#### GIVEN RECORDS:
● ● ● ● ●

-- ==== Sys2Proof/Machine/Talk.lean ====
section
/-!
DEFINITION. The Talk Line Interface (chapter 2): marks and cells, the receive assembler, sending, arbitration, bit
errors, the veto, acceptance and delivery, failures, the TALK stuck detector; their commands.
-/

namespace Sys2Proof.Machine

/-! ### Snapshots (R32) -/

/-- The snapshot of the highest-priority request, in the order RECAST, LEAVE, HAIL, CLAIM; a RECAST whose content is
empty is withdrawn and the next kind is taken (R32). -/
def takeSnapshot (s : State) : State × Option Flight :=
  if s.tli.requests.recast then
    match buildRecast s with
    | (t, some r) => (t, some { kind := .recast, payload := encodeRecast r, renewal := false })
    | (t, none) => (t, others t)
  else (s, others s)
where
  /-- The snapshot of the kinds after RECAST. -/
  others (s : State) : Option Flight :=
    if s.tli.requests.leave then
      some { kind := .leave, payload := encodeLeave (claimContent s).epoch, renewal := false }
    else if s.tli.requests.hail then
      some { kind := .hail, payload := encodeHail { legs := s.cfg.legs, fp := s.cfg.fp }, renewal := false }
    else if s.tli.requests.claim then
      some { kind := .claim, payload := encodeClaim (claimContent s), renewal := false }
    else none

/-- The assembler at a start mark (R26). -/
def Rx.started : Rx := { Rx.idle with phase := .receiving, tick := 1 }

/-- A mark resets the idle count and is a low sample (R22, R24). -/
def lowMark (s : State) : State := { s with tli := { s.tli with idle := 0, prevHigh := false } }

/-- A start mark: the assembler begins to receive, and a station with a request joins as a sender (R26, R32). -/
def startFrame (s : State) : State :=
  let r := takeSnapshot s
  { r.1 with tli := { r.1.tli with rx := Rx.started, flight := r.2 } }

/-- FRAME_ORIGINATE is due: the idle count stands at 2 TB, the assembler is WAITING, a request is set (R32). -/
def originateDue (s : State) : Bool :=
  s.mbc.station.running && decide (2 * s.TB ≤ s.tli.idle) && s.tli.rx.phase == .waiting && s.tli.requests.any &&
  s.tli.flight.isNone && !s.tli.stuck

/-- The station makes a start mark: the request is due and a snapshot remains to be sent (R32). -/
def startsFrame (s : State) : Bool := originateDue s && (takeSnapshot s).2.isSome

/-- The station makes the start mark itself, if a snapshot remains to be sent (R32). What the mark does to the line's
sample is the sample's own matter (R24). -/
def originate (s : State) : State :=
  match (takeSnapshot s).2 with
  | some _ => startFrame s
  | none => (takeSnapshot s).1

/-! ### Marks (R22 to R24, R27, R28) -/

/-- The assembler finds a fault and enters FAULTED (R27). -/
def Rx.fail (r : Rx) (f : RxFault) : Rx := { r with phase := .faulted, fault := some f }

/-- The assembler back in WAITING from FAULTED: the frame is gone, the fault flag stays until the assembler next enters
RECEIVING (R26, R27). From RECEIVING it goes back to `Rx.idle`, since no fault has been found there. -/
def Rx.ended (r : Rx) : Rx := { Rx.idle with fault := r.fault }

/-- A mark begins the next cell; a FAULTED receiver holds the veto in it from the first length cell on (R22, R28). -/
def Rx.nextCell (r : Rx) (vetoing : Bool) : Rx :=
  { r with cell := r.cell + 1, tick := 1, lastBit := none, vetoing := vetoing && decide (9 ≤ r.cell + 1) }

/-- An early mark in the veto cell begins that cell again, since none follows it (log 19). -/
def Rx.restarted (r : Rx) : Rx := { r with tick := 1, lastBit := none, vetoing := false }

● ● ● ● ●

Please output the lines of the listing above that fall in the stretch from the one with "(R26, R32). -/" through the one with "RECEIVING (R26, R27).", exactly and only those.

/-- A start mark: the assembler begins to receive, and a station with a request joins as a sender (R26, R32). -/
def startFrame (s : State) : State :=
  let r := takeSnapshot s
  { r.1 with tli := { r.1.tli with rx := Rx.started, flight := r.2 } }

/-- FRAME_ORIGINATE is due: the idle count stands at 2 TB, the assembler is WAITING, a request is set (R32). -/
def originateDue (s : State) : Bool :=
  s.mbc.station.running && decide (2 * s.TB ≤ s.tli.idle) && s.tli.rx.phase == .waiting && s.tli.requests.any &&
  s.tli.flight.isNone && !s.tli.stuck

/-- The station makes a start mark: the request is due and a snapshot remains to be sent (R32). -/
def startsFrame (s : State) : Bool := originateDue s && (takeSnapshot s).2.isSome

/-- The station makes the start mark itself, if a snapshot remains to be sent (R32). What the mark does to the line's
sample is the sample's own matter (R24). -/
def originate (s : State) : State :=
  match (takeSnapshot s).2 with
  | some _ => startFrame s
  | none => (takeSnapshot s).1

/-! ### Marks (R22 to R24, R27, R28) -/

/-- The assembler finds a fault and enters FAULTED (R27). -/
def Rx.fail (r : Rx) (f : RxFault) : Rx := { r with phase := .faulted, fault := some f }

/-- The assembler back in WAITING from FAULTED: the frame is gone, the fault flag stays until the assembler next enters
RECEIVING (R26, R27). From RECEIVING it goes back to `Rx.idle`, since no fault has been found there. -/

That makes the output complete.